Part 42 (2/2)
”Oh, Nelson, it's like hail!” she gasped.
A vivid flash of lightning cleaved the cloud; the thunder-peal drowned the schoolmaster's reply. But Janice felt herself fairly caught up in his arms and he mounted some steps quickly. A voice shouted:
”Bring her right this way, school teacher! Right in here!”
It was Lem Parraday's voice. They had mounted the side porch of the Inn and when Janice opened her eyes she was in the barroom. The proprietor of the Inn slammed to the door against the thunderous rush of the breaking storm. The rain dashed in torrents against the house.
The blue flashes of electricity streaked the windows constantly, while the roll and roar of the thunder almost deafened those in the darkened barroom.
Joe Bodley was behind the bar briskly serving customers. He nodded familiarly to Janice, and said:
”Bad storm, Miss. Glad to see you. You ain't entirely a stranger here, eh?”
”Shut up, Joe!” commanded Mr. Parraday, as Janice flushed and the schoolmaster took a threatening step toward the bar.
”Oh, all right, Boss,” giggled the barkeeper. ”What's yours, Mister?”
he asked Nelson Haley.
A remarkable clap of thunder drowned Nelson's reply. Perhaps it was as well. And as the heavy roll of the report died away, they heard a series of shrieks somewhere in the upper part of the house.
”What in good gracious is the matter now?” gasped Lem Parraday, hastening out of the barroom.
Again a blinding flash of light lit up the room for an instant. It played upon the fat features of Joe Bodley--pallidly upon the faces of his customers. Some of them had shrunk away from the bar; some were ashamed to be seen there by Janice and the schoolmaster.
The thunder discharged another rolling report, shaking the house in its wrath. The rain beat down in torrents. Janice and Nelson could not leave the place while the storm was at its height, and for the moment, neither thought of going into the dining room.
Again and again the lightning flashed and the thunder broke above the tavern. It was almost as though the fury of the tempest was centered at the Lake View Inn. Janice, frankly clinging to Nelson's hand, cowered when the tempest rose to these extreme heights.
Echoing another peal of thunder once again a scream from within the house startled the girl. ”Oh, Nelson! what's that?”
”Gee! I believe Marm Parraday's on the rampage,” exclaimed Joe Bodley, with a silly smile on his face.
The door from the hall flew open. In the dusky opening the woman's lean and masculine form looked wondrous tall; her hollow eyes burned with unnatural fire; her thin and trembling lips writhed pitifully.
With her coming another awful flash and crash illumined the room and shook the roof tree of the Inn.

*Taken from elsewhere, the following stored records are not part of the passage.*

/-- The requester may still access the line (R134); a refusal is recorded and the request ends. -/
def State.homeAdmits (s : State) (r : HomeReq) (acc : Acc) (line : Nat) : Bool :=
  (s.potCheck (s.coreReq r.core.val) acc (line * 64)).ok

/-- A transaction begins: the snoops that it sends, the data it needs, and the state of data that the home itself supplies; without
snoops an ownership request is granted at once. -/
def HomeTxn.begin (r : HomeReq) (now : Nat) (snoops : List (CoreId × SnpKind)) (needData : Bool) (home : Option LState) : HomeTxn :=
  { req := r, since := now, snoops := snoops, waiting := snoops.map Prod.fst, answers := [], needData := needData,
    dataMsg := home, dataFrom := none, gotData := false,
    grantMsg := (r.kind == .readOwn || r.kind == .upgrade) && snoops.isEmpty, ackMsg := false }

/-- ReadShared: the owner forwards, or the home supplies the data and the reader becomes relay or exclusive. -/
def LineHome.readShared (l : LineHome) (r : HomeReq) (now : Nat) : LineHome :=
  let others := l.sharers.filter (· != r.core)
  match l.owner with
  | some o =>
    if o = r.core then { l with txn := some (.begin r now [] false (some l.recorded)) }
    else { l with sharers := others ++ [r.core], txn := some (.begin r now [(o, .read)] true none) }
  | none =>
    let st : LState := if others.isEmpty then .x else .l
    { l with owner := some r.core, recorded := st, sharers := others, txn := some (.begin r now [] true (some st)) }

def State.serveShared (s : State) (line : Nat) (r : HomeReq) : State :=
  let q := s.coreReq r.core.val
  if !s.homeAdmits r .read line then (s.takeReq line).refuse q .read (line * 64) (s.potCheck q .read (line * 64))
  else match s.allocLine line r.core with
    | none => s
    | some s => ((s.takeReq line).updLine line fun l => l.readShared r s.strata.tick).syncNet line

def execReadShared (line : BitVec 46) (s : State) : Out3 :=
  .next (match (s.lineHome line.toNat).next with
  | some r => if r.kind = .readShared then s.serveShared line.toNat r else s
  | none => s)

/-- ReadOwn and Upgrade: every other copy is snooped; an Upgrade whose copy the home no longer records takes data too. -/
def LineHome.readOwn (l : LineHome) (r : HomeReq) (now : Nat) : LineHome :=
  let others := l.sharers.filter (· != r.core)
  let own := l.owner.filter (· != r.core)
  let needData := !(r.kind == .upgrade && l.holders.contains r.core)
  let snoops := (own.toList.map fun o => (o, SnpKind.own)) ++ others.map fun o => (o, SnpKind.inv)
  { l with txn := some (.begin r now snoops needData (if needData && own.isNone then some .d else none)) }

def State.serveOwn (s : State) (line : Nat) (r : HomeReq) : State :=
  match s.allocLine line r.core with
  | none => s
  | some s => ((s.takeReq line).updLine line fun l => l.readOwn r s.strata.tick).syncNet line

def execReadOwn (line : BitVec 46) (s : State) : Out3 :=
  .next (match (s.lineHome line.toNat).next with
  | some r => if r.kind = .readOwn then s.serveOwn line.toNat r else s
  | none => s)

def execUpgrade (line : BitVec 46) (s : State) : Out3 :=
  .next (match (s.lineHome line.toNat).next with
  | some r => if r.kind = .upgrade then s.serveOwn line.toNat r else s
  | none => s)

/-- NearAtomic: every copy is recalled and the home performs the operation (R287). -/
def State.serveNear (s : State) (line : Nat) (r : HomeReq) : State :=
  let c := r.core.val
  let s := ((s.takeReq line).dropLine line).fillL3 line
  match (s.core c).wait with
  | .near w _ =>
    match kxOp w with
    | some op => kxInstr op (kxAtomic op true) r.core w (s.updCore c fun k => { k with wait := .none })
    | none => s
  | _ => s

def execNearAtomic (line : BitVec 46) (s : State) : Out3 :=
  .next (match (s.lineHome line.toNat).next with
  | some r => if r.kind = .nearAtomic then s.serveNear line.toNat r else s
  | none => s)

”It's come! it's come!” she said, advancing into the-room. Her face shone in the pallid, flickering light of the intermittent flashes, and the loafers at the bar shrank away from her advance.

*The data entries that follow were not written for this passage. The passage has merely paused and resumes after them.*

-- ==== Sys2Proof/Machine/SltCore.lean ====
section
/-!
DEFINITION. SltCore: what every Silt instruction is written with: register access, the words of R45 to R47, addresses
(R43, R44), the engine cache (R54 to R59), stores, faults (R64) and the end of a task (R65).
-/
namespace Sys2Proof.Machine

/-! ## Engines -/

def State.eng (s : State) (e : Nat) : Engine := SMap.get Engine.empty s.engines e

def State.updEng (s : State) (e : Nat) (f : Engine → Engine) : State :=
  { s with engines := SMap.upd Engine.empty s.engines e f }

def Engine.rs (k : Engine) (r : Nat) : Word := SMap.get 0 k.s r
def Engine.rw (k : Engine) (r : Nat) : Wide := SMap.get 0 k.w r
def Engine.rk (k : Engine) (r : Nat) : KeyReg := SMap.get KeyReg.empty k.k r
def Engine.sets (k : Engine) (r : Nat) (v : Word) : Engine := { k with s := SMap.set 0 k.s r v }
def Engine.setw (k : Engine) (r : Nat) (v : Wide) : Engine := { k with w := SMap.set 0 k.w r v }
def Engine.setk (k : Engine) (r : Nat) (v : KeyReg) : Engine := { k with k := SMap.set KeyReg.empty k.k r v }

/-- A cluster's engines have power and clock (R392, R396). -/
def State.clusterUp (s : State) (c : Nat) : Bool := s.rf Reg.PWR_DOM.state (c / 8) (136 + c % 8) == 0

/-- Zero every key register; the modulus latch is zeroed with them (R41, R49). -/
def Engine.zeroKeys (k : Engine) : Engine := { k with k := [], modulus := none }

/-- The engine's half, cluster and number in the cluster (R6, R14). -/
def engHalf (e : Nat) : Nat := e / 512
def engCluster (e : Nat) : Nat := e / 64

/-- The engine is a member of a pool. -/
def State.isMember (s : State) (e : Nat) : Bool := s.rb Reg.SLT_POOL.member e
def State.poolOf (s : State) (e : Nat) : Nat := s.rf Reg.SLT_POOL.cur_pool e
def State.leaving (s : State) (e : Nat) : Bool := s.rb Reg.SLT_POOL.leaving e

/-- The pool's world (HPN_POOL). -/
def State.poolWorld (s : State) (half pool : Nat) : World :=
  if s.rf Reg.HPN_POOL.world half pool = 1 then .hardpan else .topsoil

/-- The world of the engine's pool. R71 speaks of the pool's world alone: an engine in no pool is debugged under Topsoil's
enables, as its events go to Topsoil under R66 (DESIGN CHOICE, log entry 243). -/
def State.engWorld (s : State) (e : Nat) : World :=
  if s.isMember e then s.poolWorld (engHalf e) (s.poolOf e) else .topsoil

/-- Which world's events an engine raises (R66, R69). -/
def State.engEvTo (s : State) (e : Nat) : EvTo := EvTo.ofWorld (s.engWorld e)

/-- A task's requester (R43, R132): its pool's world and its TI's tenant. -/
def State.engReq (s : State) (e : Nat) : Requester :=
  let w := s.engWorld e
  ⟨if w = .hardpan then .hardpanTask else .topsoilTask, if w = .hardpan then .h else .t, w,
    BitVec.ofNat 12 (match (s.eng e).task with | some t => t.tenant | none => 0), halfOf (engHalf e),
    BitVec.ofNat 9 (clusterStop (engCluster e))⟩

/-- Invasive or non-invasive debug is enabled for a world (R71, R146). -/
def State.debugOf (s : State) (h : Nat) (w : World) (invasive : Bool) : Bool :=
  s.sys.mode != .seal &&
    (match w, invasive with
    | .topsoil, true => s.rb Reg.HPN_DEBUG.t_inv h
    | .hardpan, true => s.rb Reg.HPN_DEBUG.h_inv h
    | .topsoil, false => s.rb Reg.HPN_DEBUG.t_inv h || s.rb Reg.HPN_DEBUG.t_noninv h
    | .hardpan, false => s.rb Reg.HPN_DEBUG.h_inv h || s.rb Reg.HPN_DEBUG.h_noninv h)

/-! ## Entries and records -/

/-- A little-endian field of a descriptor (R101). -/
def Entry.fld (e : Entry) (off size : Nat) : Nat := ofLe ((e.desc.drop off).take size)
def Entry.service (e : Entry) : Nat := e.fld 0 2
def Entry.gen (e : Entry) : Nat := e.fld 2 2
def Entry.pool (e : Entry) : Nat := e.fld 4 1 % 32
def Entry.ledger (e : Entry) : Bool := bitOf (e.fld 5 1) 0
def Entry.noReissue (e : Entry) : Bool := bitOf (e.fld 5 1) 1
def Entry.timed (e : Entry) : Bool := bitOf (e.fld 5 1) 2
def Entry.param (e : Entry) : Nat := e.fld 6 2
def Entry.launch (e : Entry) : Nat := e.fld 0x18 12
/-- A byte of the inline area, by its offset in the descriptor. -/
def Entry.inl (e : Entry) (off : Nat) : Nat := e.fld off 1
def Entry.inls (e : Entry) (off n : Nat) : List Nat := ((e.desc.drop off).take n).map BitVec.toNat
def Entry.slot (e : Entry) : Nat := e.queue * 2 ^ 12 + e.index
def Entry.key1 (e : Entry) : Nat := e.fld 0x08 8
def Entry.key2 (e : Entry) : Nat := e.fld 0x10 8
def Entry.inLen (e : Entry) : Nat := e.fld 0x24 4
def Entry.inAddr (e : Entry) : Nat := e.fld 0x28 8
def Entry.auxAddr (e : Entry) : Nat := e.fld 0x30 8
def Entry.auxLen (e : Entry) : Nat := e.fld 0x38 4
def Entry.outLen (e : Entry) : Nat := e.fld 0x3C 4
def Entry.outAddr (e : Entry) : Nat := e.fld 0x40 8

/-- The launch time of a timed entry in units of 2^-16 ns; none of an untimed one, or when the value is no time. -/
def Entry.due (e : Entry) : Option Nat := if e.timed then strataOf e.launch else none

/-- A record that Dispatch makes for an entry (R106, R107). -/
def Entry.dspRec (e : Entry) (status engine : Nat) : Rec :=
  ⟨e.ti, e.gen, status, false, false, e.ledger, true, false, 0, 0, engine, e.slot, false⟩

def State.ti (s : State) (n : Nat) : Ti := SMap.get Ti.empty s.tis n
def State.updTi (s : State) (n : Nat) (f : Ti → Ti) : State := { s with tis := SMap.upd Ti.empty s.tis n f }
def State.tiGen (s : State) (n : Nat) : Nat := s.rf Reg.TIF_GEN.gen n
def State.tiHome (s : State) (n : Nat) : Nat := s.rf Reg.TIF_CFG.home n

/-! ## Instruction words (R45 to R47) -/

/-- The instructions of R47. -/
inductive SOp where
  | add | sub | and | or | xor | andn | sll | srl | sra | ror | slt | sltu | mul | mulhu | clz | popc | bswap
  | addi | andi | ori | xori | shi | movz | movk
  | ld | lw | lh | lb | sd | sw | sh | sb | wld | wst | cpre | clock | cunlock | cinv | cinvl | amoadd | amoswap | amocas
  | bcc | bzcc | j | jr | done
  | nop | fence | rdtl | rdth | brk | getcf | setcf
  | wadd | waddc | wsub | wsubb | wand | wor | wxor | wmov | wshl1 | wshr1 | wzero
  | mullo | mulhi | mmul | madd | msub | msetm
  | aese | aesd | tdese | tdesd | gmul
  | sha256c | sha512c | sha256k | sha512k | keccak
  | wins | wext | wceq | wcsel | wbit
  | kld | kzero | kzall
deriving DecidableEq, Repr

/-- Fields of the formats of R45. -/
def fRd (w : IWord) : Nat := ifld w 25 22
def fRa (w : IWord) : Nat := ifld w 21 18
def fRb (w : IWord) : Nat := ifld w 17 14
def fFn (w : IWord) : Nat := ifld w 5 0
def fImm (w : IWord) : Nat := ifld w 17 0
def fWd (w : IWord) : Nat := ifld w 25 23
def fWa (w : IWord) : Nat := ifld w 22 20
def fWb (w : IWord) : Nat := ifld w 19 17
def fKb (w : IWord) : Nat := ifld w 16 12
def fKsel (w : IWord) : Bool := bitOf w.toNat 11
def fSub (w : IWord) : Nat := ifld w 10 8
def fX (w : IWord) : Nat := ifld w 25 22
def fY (w : IWord) : Nat := ifld w 21 18
def fZ (w : IWord) : Nat := ifld w 17 14
def fXkb (w : IWord) : Nat := ifld w 13 9
def fLane (w : IWord) : Nat := ifld w 8 7
def fKd (w : IWord) : Nat := ifld w 25 21
def fSa (w : IWord) : Nat := ifld w 20 17
def fPart (w : IWord) : Nat := ifld w 16 12

/-- Keep `o` when a word's constraint holds. -/
def SOp.when (c : Bool) (o : SOp) : Option SOp := if c then some o else none

/-- The `n`-th of a list of instructions. -/
def SOp.nth (l : List SOp) (n : Nat) : Option SOp := l[n]?

/-- Op 0x20: a field the instruction does not use must be 0. -/
def SOp.wide (w : IWord) : Option SOp :=
  if ifld w 16 6 != 0 then none
  else match fFn w with
    | 0x07 => SOp.when (fWb w = 0) .wmov
    | 0x08 => SOp.when (fWb w = 0) .wshl1
    | 0x09 => SOp.when (fWb w = 0) .wshr1
    | 0x0A => SOp.when (fWa w = 0 && fWb w = 0) .wzero
    | n => SOp.nth [.wadd, .waddc, .wsub, .wsubb, .wand, .wor, .wxor] n

/-- The unused one of kb and wb is 0. -/
def selOk (w : IWord) : Bool := if fKsel w then fWb w == 0 else fKb w == 0

/-- Op 0x21. -/
def SOp.multiplier (w : IWord) : Option SOp :=
  if ifld w 10 6 != 0 || !selOk w then none
  else match fFn w with
    | 5 => SOp.when (fWd w = 0 && fWb w = 0 && (!fKsel w || fWa w = 0)) .msetm
    | n => SOp.nth [.mullo, .mulhi, .mmul, .madd, .msub] n

/-- Op 0x22. A value of sub without a meaning is refused (DEDUCED, log entry 20). -/
def SOp.cipher (w : IWord) : Option SOp :=
  if ifld w 7 6 != 0 || !selOk w then none
  else
    let aes := fSub w ≤ 3 && (fSub w != 0 || fKsel w)
    match fFn w with
    | 0 => SOp.when aes .aese
    | 1 => SOp.when aes .aesd
    | 2 => SOp.when (fKsel w && fSub w = 0) .tdese
    | 3 => SOp.when (fKsel w && fSub w = 0) .tdesd
    | 4 => SOp.when (!fKsel w && fSub w = 0) .gmul
    | _ => none

/-- Op 0x23. The rows give ksel no meaning, so it must be 0 (DEDUCED, log entry 20). -/
def SOp.hash (w : IWord) : Option SOp :=
  if ifld w 7 6 != 0 || fKsel w then none
  else match fFn w with
    | 0 => SOp.when (fWa w % 2 = 0 && fWb w = 0 && fKb w = 0 && fSub w = 0) .sha256c
    | 1 => SOp.when (fWd w = 0 && fWa w = 0 && fWb w = 0 && fKb w = 0 && fSub w = 0) .sha512c
    | 2 => SOp.when (fWa w = 0 && fWb w = 0 && fKb w % 2 = 0 && fSub w ≤ 1) .sha256k
    | 3 => SOp.when (fWd w = 0 && fWa w = 0 && fWb w = 0 && fKb w % 4 = 0 && fSub w ≤ 1) .sha512k
    | 4 => SOp.when (ifld w 25 8 = 0) .keccak
    | _ => none

/-- Op 0x24. -/
def SOp.cross (w : IWord) : Option SOp :=
  if ifld w 6 6 != 0 then none
  else match fFn w with
    | 0 => SOp.when (fX w < 8 && fZ w = 0 && fXkb w = 0) .wins
    | 1 => SOp.when (fY w < 8 && fZ w = 0 && fXkb w = 0) .wext
    | 2 => SOp.when (fY w < 8 && fZ w < 8 && fXkb w = 0 && fLane w = 0) .wceq
    | 3 => SOp.when (fX w < 8 && fZ w < 8 && fLane w = 0) .wcsel
    | 4 => SOp.when (fY w < 8 && fXkb w = 0 && fLane w = 0) .wbit
    | _ => none

/-- Op 0x13: the cache operations of R56. -/
def SOp.cacheOp (w : IWord) : Option SOp :=
  match ifld w 17 12 with
  | 0 => SOp.when (fRa w = 0 && ifld w 11 4 = 0) .clock
  | 1 => SOp.when (fRa w = 0 && ifld w 11 4 = 0) .cunlock
  | 2 => SOp.when (fRd w = 0 && fRa w = 0 && ifld w 11 0 = 0) .cinv
  | 3 => SOp.when (fRd w = 0 && ifld w 11 0 = 0) .cinvl
  | _ => none

/-- Op 0x1F: unused register fields must be 0. -/
def SOp.system (w : IWord) : Option SOp :=
  if ifld w 13 6 != 0 then none
  else match fFn w with
    | 0 => SOp.when (fRd w = 0 && fRa w = 0 && fRb w = 0) .nop
    | 1 => SOp.when (fRd w = 0 && fRa w = 0 && fRb w = 0) .fence
    | 2 => SOp.when (fRa w = 0 && fRb w = 0) .rdtl
    | 3 => SOp.when (fRa w = 0 && fRb w = 0) .rdth
    | 4 => SOp.when (fRd w = 0 && fRa w = 0 && fRb w = 0) .brk
    | 5 => SOp.when (fRa w = 0 && fRb w = 0) .getcf
    | 6 => SOp.when (fRd w = 0 && fRb w = 0) .setcf
    | _ => none

/-- Op 0x00. -/
def SOp.scalar (w : IWord) : Option SOp :=
  if ifld w 13 6 != 0 then none
  else match fFn w with
    | 0x0E => SOp.when (fRb w = 0) .clz
    | 0x0F => SOp.when (fRb w = 0) .popc
    | 0x10 => SOp.when (fRb w = 0) .bswap
    | n => SOp.nth [.add, .sub, .and, .or, .xor, .andn, .sll, .srl, .sra, .ror, .slt, .sltu, .mul, .mulhu] n

/-- The instruction a word spells; none where R46 raises ILLEGAL. -/
def SOp.of (w : IWord) : Option SOp :=
  match ifld w 31 26 with
  | 0x00 => SOp.scalar w
  | 0x01 => some .addi
  | 0x02 => some .andi
  | 0x03 => some .ori
  | 0x04 => some .xori
  | 0x05 => SOp.when (ifld w 17 8 = 0) .shi
  | 0x06 => SOp.when (ifld w 19 16 = 0) .movz
  | 0x07 => SOp.when (ifld w 19 16 = 0) .movk
  | 0x08 => some .ld
  | 0x09 => some .lw
  | 0x0A => some .lh
  | 0x0B => some .lb
  | 0x0C => some .sd
  | 0x0D => some .sw
  | 0x0E => some .sh
  | 0x0F => some .sb
  | 0x10 => SOp.when (ifld w 22 22 = 0) .wld
  | 0x11 => SOp.when (ifld w 22 22 = 0) .wst
  | 0x12 => SOp.when (ifld w 23 22 = 0) .cpre
  | 0x13 => SOp.cacheOp w
  | 0x14 => if ifld w 13 6 != 0 then none else SOp.nth [.amoadd, .amoswap, .amocas] (fFn w)
  | 0x18 => some .bcc
  | 0x19 => SOp.when (fRb w = 0 && ifld w 24 22 ≤ 5) .bzcc
  | 0x1C => some .j
  | 0x1D => SOp.when (ifld w 19 0 = 0) .jr
  | 0x1E => SOp.when (fRd w = 0 && ifld w 13 0 = 0) .done
  | 0x1F => SOp.system w
  | 0x20 => SOp.wide w
  | 0x21 => SOp.multiplier w
  | 0x22 => SOp.cipher w
  | 0x23 => SOp.hash w
  | 0x24 => SOp.cross w
  | 0x28 =>
    if ifld w 11 6 != 0 then none
    else match fFn w with
      | 0 => some .kld
      | 1 => SOp.when (fSa w = 0 && fPart w = 0) .kzero
      | 2 => SOp.when (ifld w 25 12 = 0) .kzall
      | _ => none
  | _ => none

/-! ## Faults (R64) -/

namespace SFault
def illegal : Nat := 0x01
def dctiSlot : Nat := 0x02
def iramWrite : Nat := 0x03
def misaligned : Nat := 0x04
def addrForm : Nat := 0x05
def localRange : Nat := 0x06
def deviceSpace : Nat := 0x07
def pcRange : Nat := 0x08
def watchdog : Nat := 0x09
def keyEmpty : Nat := 0x0A
def modulus : Nat := 0x0B
def break_ : Nat := 0x0C
def badStatus : Nat := 0x0D
def unmapped : Nat := 0x10
def potDenied : Nat := 0x11
def sramWindow : Nat := 0x12
def poison : Nat := 0x13
def keyRefused : Nat := 0x14
def keyOld : Nat := 0x15
def hpGone : Nat := 0x16
def hwLost : Nat := 0x20
end SFault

”I told ye how 'twould be, Lem Parraday!” cried the tavern keeper's wife. ”This is the end! This is the end!”
Another stroke of thunder rocked the house. Marm Parraday fell on her knees in the sawdust and raised her clasped hands wildly. The act loosened her stringy gray hair and it fell down upon her shoulders. A wilder looking creature Janice Day had never imagined.
”Almighty Father!” burst from the quivering lips of the poor woman.
”Almighty Father, help us!”
”She's prayin'!” gasped a trembling voice back in the shrinking crowd.
”Help us and save us!” groaned the woman, her face and clasped hands uplifted. ”We hear Thy awful voice. We see the flash of Thy anger.